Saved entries

********************

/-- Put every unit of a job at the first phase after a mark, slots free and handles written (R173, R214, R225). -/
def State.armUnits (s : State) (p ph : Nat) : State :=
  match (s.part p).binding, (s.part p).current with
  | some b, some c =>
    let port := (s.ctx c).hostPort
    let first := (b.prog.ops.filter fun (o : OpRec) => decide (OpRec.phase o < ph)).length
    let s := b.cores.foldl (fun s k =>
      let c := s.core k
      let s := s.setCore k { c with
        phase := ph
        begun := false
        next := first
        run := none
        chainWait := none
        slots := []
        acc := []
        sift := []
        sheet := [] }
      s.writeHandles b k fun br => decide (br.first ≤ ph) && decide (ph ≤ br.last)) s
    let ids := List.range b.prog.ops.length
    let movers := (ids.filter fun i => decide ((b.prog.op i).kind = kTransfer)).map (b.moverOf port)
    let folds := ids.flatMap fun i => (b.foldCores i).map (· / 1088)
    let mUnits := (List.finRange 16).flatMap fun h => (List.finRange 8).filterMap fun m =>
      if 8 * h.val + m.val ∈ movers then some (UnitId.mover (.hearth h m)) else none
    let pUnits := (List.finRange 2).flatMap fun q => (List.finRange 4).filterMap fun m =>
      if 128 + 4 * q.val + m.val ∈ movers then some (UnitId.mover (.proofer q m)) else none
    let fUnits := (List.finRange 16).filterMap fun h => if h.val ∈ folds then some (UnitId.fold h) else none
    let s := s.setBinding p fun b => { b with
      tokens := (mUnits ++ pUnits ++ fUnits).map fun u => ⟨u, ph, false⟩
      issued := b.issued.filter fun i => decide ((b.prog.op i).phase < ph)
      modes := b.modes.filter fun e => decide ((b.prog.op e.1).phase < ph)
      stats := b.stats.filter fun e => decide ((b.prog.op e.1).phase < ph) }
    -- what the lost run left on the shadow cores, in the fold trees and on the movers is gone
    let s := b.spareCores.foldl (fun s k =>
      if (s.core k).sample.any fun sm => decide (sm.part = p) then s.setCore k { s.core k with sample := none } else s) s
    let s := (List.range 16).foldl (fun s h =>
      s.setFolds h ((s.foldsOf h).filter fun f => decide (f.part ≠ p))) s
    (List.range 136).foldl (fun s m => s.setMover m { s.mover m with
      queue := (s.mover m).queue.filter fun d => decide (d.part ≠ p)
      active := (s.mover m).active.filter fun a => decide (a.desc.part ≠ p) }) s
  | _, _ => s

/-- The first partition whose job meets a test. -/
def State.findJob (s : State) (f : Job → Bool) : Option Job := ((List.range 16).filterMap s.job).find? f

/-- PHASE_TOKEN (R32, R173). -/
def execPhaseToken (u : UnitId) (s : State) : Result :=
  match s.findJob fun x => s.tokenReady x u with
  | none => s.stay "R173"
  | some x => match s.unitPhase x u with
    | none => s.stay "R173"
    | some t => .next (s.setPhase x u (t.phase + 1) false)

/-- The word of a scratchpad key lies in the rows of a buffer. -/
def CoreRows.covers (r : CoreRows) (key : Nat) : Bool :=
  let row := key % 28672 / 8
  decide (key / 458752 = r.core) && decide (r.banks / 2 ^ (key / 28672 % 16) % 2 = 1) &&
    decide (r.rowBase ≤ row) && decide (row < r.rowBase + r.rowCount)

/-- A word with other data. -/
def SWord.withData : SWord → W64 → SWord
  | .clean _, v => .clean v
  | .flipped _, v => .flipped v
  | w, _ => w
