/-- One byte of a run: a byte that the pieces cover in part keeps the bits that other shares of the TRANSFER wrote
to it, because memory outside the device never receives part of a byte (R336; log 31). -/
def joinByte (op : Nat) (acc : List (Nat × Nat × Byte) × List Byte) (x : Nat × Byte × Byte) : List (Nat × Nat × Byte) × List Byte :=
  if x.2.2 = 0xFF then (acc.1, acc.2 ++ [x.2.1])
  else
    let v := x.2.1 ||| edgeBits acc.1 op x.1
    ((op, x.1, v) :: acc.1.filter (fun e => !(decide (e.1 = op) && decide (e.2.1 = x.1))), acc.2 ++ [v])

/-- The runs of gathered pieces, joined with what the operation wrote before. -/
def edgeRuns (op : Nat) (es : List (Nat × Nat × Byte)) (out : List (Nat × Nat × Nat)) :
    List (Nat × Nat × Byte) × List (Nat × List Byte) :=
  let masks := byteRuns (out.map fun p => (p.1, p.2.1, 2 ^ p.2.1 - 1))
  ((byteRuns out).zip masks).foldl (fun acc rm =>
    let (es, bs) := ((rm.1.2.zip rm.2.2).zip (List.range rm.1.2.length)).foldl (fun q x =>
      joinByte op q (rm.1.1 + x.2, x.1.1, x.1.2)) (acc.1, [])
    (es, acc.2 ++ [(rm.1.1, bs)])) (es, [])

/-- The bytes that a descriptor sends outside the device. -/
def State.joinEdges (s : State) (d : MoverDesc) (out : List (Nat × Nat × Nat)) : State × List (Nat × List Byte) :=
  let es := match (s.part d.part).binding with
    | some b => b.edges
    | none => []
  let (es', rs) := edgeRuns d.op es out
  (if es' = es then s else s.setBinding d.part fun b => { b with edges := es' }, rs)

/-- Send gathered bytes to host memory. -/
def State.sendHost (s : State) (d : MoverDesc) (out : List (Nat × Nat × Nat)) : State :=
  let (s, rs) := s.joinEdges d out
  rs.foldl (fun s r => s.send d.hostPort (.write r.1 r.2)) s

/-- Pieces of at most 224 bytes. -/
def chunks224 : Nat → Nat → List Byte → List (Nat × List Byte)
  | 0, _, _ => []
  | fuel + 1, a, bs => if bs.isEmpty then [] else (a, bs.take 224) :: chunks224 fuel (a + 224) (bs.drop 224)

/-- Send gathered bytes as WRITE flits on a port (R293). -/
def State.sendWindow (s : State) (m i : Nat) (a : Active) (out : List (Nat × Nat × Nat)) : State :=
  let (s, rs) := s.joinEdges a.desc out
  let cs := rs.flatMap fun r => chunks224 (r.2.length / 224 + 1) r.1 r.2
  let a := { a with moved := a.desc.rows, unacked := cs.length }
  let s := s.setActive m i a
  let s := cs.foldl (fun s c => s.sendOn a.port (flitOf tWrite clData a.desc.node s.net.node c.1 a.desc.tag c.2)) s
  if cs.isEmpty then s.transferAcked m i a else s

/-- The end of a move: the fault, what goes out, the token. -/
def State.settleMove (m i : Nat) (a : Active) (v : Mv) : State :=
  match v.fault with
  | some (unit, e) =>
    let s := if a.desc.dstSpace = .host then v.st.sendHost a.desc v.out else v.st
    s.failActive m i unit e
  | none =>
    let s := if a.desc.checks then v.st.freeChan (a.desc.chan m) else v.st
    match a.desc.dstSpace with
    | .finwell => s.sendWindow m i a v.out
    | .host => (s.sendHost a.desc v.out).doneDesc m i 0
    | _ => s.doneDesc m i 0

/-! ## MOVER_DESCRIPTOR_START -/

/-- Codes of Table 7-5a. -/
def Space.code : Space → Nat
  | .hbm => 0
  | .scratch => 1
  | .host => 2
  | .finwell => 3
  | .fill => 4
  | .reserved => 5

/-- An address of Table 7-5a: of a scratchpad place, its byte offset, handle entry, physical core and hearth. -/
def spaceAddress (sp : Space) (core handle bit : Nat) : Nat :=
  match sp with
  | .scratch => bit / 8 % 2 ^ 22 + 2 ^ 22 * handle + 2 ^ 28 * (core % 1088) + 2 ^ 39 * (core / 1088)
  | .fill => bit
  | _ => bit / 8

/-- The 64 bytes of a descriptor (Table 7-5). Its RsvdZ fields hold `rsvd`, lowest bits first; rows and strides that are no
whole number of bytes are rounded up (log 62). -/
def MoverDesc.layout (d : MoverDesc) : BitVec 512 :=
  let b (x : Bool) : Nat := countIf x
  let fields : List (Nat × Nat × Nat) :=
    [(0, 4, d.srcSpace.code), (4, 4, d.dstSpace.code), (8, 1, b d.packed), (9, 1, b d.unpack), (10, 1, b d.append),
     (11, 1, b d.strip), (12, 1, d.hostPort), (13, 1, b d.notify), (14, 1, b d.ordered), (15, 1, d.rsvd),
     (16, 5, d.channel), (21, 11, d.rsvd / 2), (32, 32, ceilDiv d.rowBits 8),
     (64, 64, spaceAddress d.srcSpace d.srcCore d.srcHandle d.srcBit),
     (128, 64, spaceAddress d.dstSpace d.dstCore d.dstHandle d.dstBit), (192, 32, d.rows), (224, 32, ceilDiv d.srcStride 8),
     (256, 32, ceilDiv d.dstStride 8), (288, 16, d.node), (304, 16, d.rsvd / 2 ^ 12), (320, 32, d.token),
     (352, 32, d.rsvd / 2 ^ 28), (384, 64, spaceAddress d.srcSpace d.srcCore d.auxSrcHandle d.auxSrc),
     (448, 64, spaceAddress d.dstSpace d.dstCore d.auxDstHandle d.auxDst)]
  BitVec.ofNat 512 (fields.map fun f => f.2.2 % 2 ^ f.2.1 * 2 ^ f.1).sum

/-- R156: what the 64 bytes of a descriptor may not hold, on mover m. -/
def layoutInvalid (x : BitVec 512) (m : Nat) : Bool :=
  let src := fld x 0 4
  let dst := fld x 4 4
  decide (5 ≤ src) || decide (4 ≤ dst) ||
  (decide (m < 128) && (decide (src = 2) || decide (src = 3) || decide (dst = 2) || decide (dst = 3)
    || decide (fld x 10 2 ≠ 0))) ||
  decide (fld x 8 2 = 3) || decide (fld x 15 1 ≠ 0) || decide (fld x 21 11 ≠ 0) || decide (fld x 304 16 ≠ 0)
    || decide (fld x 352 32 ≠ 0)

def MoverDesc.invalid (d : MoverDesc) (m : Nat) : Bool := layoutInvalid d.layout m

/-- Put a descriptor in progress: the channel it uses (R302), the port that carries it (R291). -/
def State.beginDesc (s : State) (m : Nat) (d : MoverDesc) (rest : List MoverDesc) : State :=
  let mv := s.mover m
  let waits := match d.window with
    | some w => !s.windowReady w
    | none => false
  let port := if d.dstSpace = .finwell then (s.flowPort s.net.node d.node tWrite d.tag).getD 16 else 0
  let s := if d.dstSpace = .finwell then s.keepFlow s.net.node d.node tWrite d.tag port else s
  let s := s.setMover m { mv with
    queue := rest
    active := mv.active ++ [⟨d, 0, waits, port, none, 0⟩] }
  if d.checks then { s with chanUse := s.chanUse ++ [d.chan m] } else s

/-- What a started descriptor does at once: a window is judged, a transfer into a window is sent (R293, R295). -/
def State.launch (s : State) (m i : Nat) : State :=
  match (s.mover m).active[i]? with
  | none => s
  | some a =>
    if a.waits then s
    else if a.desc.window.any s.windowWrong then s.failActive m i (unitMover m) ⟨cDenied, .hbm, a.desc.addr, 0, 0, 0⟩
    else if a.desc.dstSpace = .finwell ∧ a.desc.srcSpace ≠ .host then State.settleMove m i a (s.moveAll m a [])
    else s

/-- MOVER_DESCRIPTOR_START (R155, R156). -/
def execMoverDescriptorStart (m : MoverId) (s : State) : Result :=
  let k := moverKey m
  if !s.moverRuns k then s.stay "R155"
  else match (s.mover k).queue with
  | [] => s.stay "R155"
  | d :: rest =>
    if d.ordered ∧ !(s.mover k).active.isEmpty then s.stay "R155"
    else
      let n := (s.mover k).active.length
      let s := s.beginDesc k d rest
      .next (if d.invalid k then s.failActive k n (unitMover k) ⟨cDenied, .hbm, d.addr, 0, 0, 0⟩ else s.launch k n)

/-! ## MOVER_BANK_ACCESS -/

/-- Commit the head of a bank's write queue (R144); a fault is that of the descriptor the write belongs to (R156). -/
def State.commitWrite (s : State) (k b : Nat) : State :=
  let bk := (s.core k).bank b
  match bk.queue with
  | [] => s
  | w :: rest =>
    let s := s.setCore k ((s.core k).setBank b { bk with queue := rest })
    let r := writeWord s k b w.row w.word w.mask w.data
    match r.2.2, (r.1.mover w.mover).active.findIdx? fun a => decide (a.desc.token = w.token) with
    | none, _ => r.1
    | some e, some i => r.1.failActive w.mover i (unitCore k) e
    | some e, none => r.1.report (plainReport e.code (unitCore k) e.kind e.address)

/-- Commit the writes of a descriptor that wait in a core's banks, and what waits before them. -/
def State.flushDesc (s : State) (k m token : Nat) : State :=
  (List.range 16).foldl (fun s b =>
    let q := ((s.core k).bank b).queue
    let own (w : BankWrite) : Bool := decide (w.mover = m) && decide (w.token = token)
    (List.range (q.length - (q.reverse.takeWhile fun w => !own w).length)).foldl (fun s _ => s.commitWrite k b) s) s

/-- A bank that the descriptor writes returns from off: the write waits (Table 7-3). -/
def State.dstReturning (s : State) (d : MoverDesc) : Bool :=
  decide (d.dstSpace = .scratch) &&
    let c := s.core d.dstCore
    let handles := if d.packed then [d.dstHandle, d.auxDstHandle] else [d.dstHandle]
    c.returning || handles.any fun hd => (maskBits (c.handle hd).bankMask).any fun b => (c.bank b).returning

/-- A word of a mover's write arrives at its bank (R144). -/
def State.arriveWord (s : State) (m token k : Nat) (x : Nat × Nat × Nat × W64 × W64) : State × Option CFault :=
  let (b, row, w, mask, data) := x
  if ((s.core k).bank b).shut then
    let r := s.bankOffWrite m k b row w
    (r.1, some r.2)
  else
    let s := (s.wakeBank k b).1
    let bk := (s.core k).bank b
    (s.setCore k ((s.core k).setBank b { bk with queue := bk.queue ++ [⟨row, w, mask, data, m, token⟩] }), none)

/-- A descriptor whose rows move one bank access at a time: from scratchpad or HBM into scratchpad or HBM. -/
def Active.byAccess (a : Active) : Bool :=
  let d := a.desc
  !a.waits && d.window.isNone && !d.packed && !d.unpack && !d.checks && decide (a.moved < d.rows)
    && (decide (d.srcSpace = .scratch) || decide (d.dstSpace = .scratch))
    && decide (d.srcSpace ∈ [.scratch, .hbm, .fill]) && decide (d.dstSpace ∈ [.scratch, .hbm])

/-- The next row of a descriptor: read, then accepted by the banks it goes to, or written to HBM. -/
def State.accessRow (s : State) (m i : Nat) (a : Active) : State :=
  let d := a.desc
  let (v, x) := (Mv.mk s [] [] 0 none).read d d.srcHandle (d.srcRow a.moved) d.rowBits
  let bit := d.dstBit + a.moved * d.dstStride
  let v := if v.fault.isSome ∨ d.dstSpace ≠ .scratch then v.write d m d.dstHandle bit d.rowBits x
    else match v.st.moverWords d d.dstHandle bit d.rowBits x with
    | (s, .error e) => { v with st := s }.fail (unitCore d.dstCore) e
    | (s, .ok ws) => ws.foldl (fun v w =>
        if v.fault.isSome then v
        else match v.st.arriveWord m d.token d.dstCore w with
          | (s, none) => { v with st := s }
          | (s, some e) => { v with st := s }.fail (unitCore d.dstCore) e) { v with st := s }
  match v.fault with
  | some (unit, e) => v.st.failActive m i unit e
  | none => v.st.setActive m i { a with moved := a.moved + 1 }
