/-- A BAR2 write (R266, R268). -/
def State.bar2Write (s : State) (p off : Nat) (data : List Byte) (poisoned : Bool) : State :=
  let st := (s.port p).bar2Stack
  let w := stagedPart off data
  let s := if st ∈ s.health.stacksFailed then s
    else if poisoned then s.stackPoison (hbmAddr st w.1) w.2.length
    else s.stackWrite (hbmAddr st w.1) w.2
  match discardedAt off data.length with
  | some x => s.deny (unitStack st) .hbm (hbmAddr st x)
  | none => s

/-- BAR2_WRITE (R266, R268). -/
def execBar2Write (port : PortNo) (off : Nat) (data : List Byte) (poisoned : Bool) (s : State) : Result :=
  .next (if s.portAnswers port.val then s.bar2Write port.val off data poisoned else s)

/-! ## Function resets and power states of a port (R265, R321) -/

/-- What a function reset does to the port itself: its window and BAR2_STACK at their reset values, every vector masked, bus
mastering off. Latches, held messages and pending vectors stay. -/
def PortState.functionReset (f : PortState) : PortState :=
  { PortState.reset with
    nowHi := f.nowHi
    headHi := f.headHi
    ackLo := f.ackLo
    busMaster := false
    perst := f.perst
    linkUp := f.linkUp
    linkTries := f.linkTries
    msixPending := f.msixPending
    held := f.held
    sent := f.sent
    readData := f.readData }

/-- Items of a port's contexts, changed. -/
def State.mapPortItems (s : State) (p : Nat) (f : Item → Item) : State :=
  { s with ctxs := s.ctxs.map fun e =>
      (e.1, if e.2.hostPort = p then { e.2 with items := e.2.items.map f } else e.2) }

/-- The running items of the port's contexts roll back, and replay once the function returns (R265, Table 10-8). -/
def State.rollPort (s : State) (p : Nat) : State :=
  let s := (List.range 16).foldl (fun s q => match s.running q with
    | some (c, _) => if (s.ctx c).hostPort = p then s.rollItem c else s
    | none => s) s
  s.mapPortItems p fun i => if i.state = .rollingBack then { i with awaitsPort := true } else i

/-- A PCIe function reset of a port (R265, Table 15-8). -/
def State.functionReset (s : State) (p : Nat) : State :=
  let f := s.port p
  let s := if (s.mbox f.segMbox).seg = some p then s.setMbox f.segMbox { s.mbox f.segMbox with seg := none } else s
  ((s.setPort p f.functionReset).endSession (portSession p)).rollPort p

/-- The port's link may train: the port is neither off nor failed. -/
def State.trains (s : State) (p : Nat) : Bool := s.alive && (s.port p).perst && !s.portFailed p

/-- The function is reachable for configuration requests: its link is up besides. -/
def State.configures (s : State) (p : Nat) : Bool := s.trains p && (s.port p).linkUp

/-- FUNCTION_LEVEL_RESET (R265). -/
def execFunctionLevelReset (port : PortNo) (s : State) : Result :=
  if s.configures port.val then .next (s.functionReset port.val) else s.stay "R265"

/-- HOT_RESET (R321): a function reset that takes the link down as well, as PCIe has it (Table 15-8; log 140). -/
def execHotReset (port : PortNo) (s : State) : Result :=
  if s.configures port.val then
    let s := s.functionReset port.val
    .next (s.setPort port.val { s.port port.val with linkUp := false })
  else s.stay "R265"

********************

The answer is the records above restated word for word from their opening line through the line that holds "let pUnits := (List.finRange", both included, and nothing else.

Task response
/-- Put every unit of a job at the first phase after a mark, slots free and handles written (R173, R214, R225). -/
def State.armUnits (s : State) (p ph : Nat) : State :=
  match (s.part p).binding, (s.part p).current with
  | some b, some c =>
    let port := (s.ctx c).hostPort
    let first := (b.prog.ops.filter fun (o : OpRec) => decide (OpRec.phase o < ph)).length
    let s := b.cores.foldl (fun s k =>
      let c := s.core k
      let s := s.setCore k { c with
        phase := ph
        begun := false
        next := first
        run := none
        chainWait := none
        slots := []
        acc := []
        sift := []
        sheet := [] }
      s.writeHandles b k fun br => decide (br.first ≤ ph) && decide (ph ≤ br.last)) s
    let ids := List.range b.prog.ops.length
    let movers := (ids.filter fun i => decide ((b.prog.op i).kind = kTransfer)).map (b.moverOf port)
    let folds := ids.flatMap fun i => (b.foldCores i).map (· / 1088)
    let mUnits := (List.finRange 16).flatMap fun h => (List.finRange 8).filterMap fun m =>
      if 8 * h.val + m.val ∈ movers then some (UnitId.mover (.hearth h m)) else none
    let pUnits := (List.finRange 2).flatMap fun q => (List.finRange 4).filterMap fun m =>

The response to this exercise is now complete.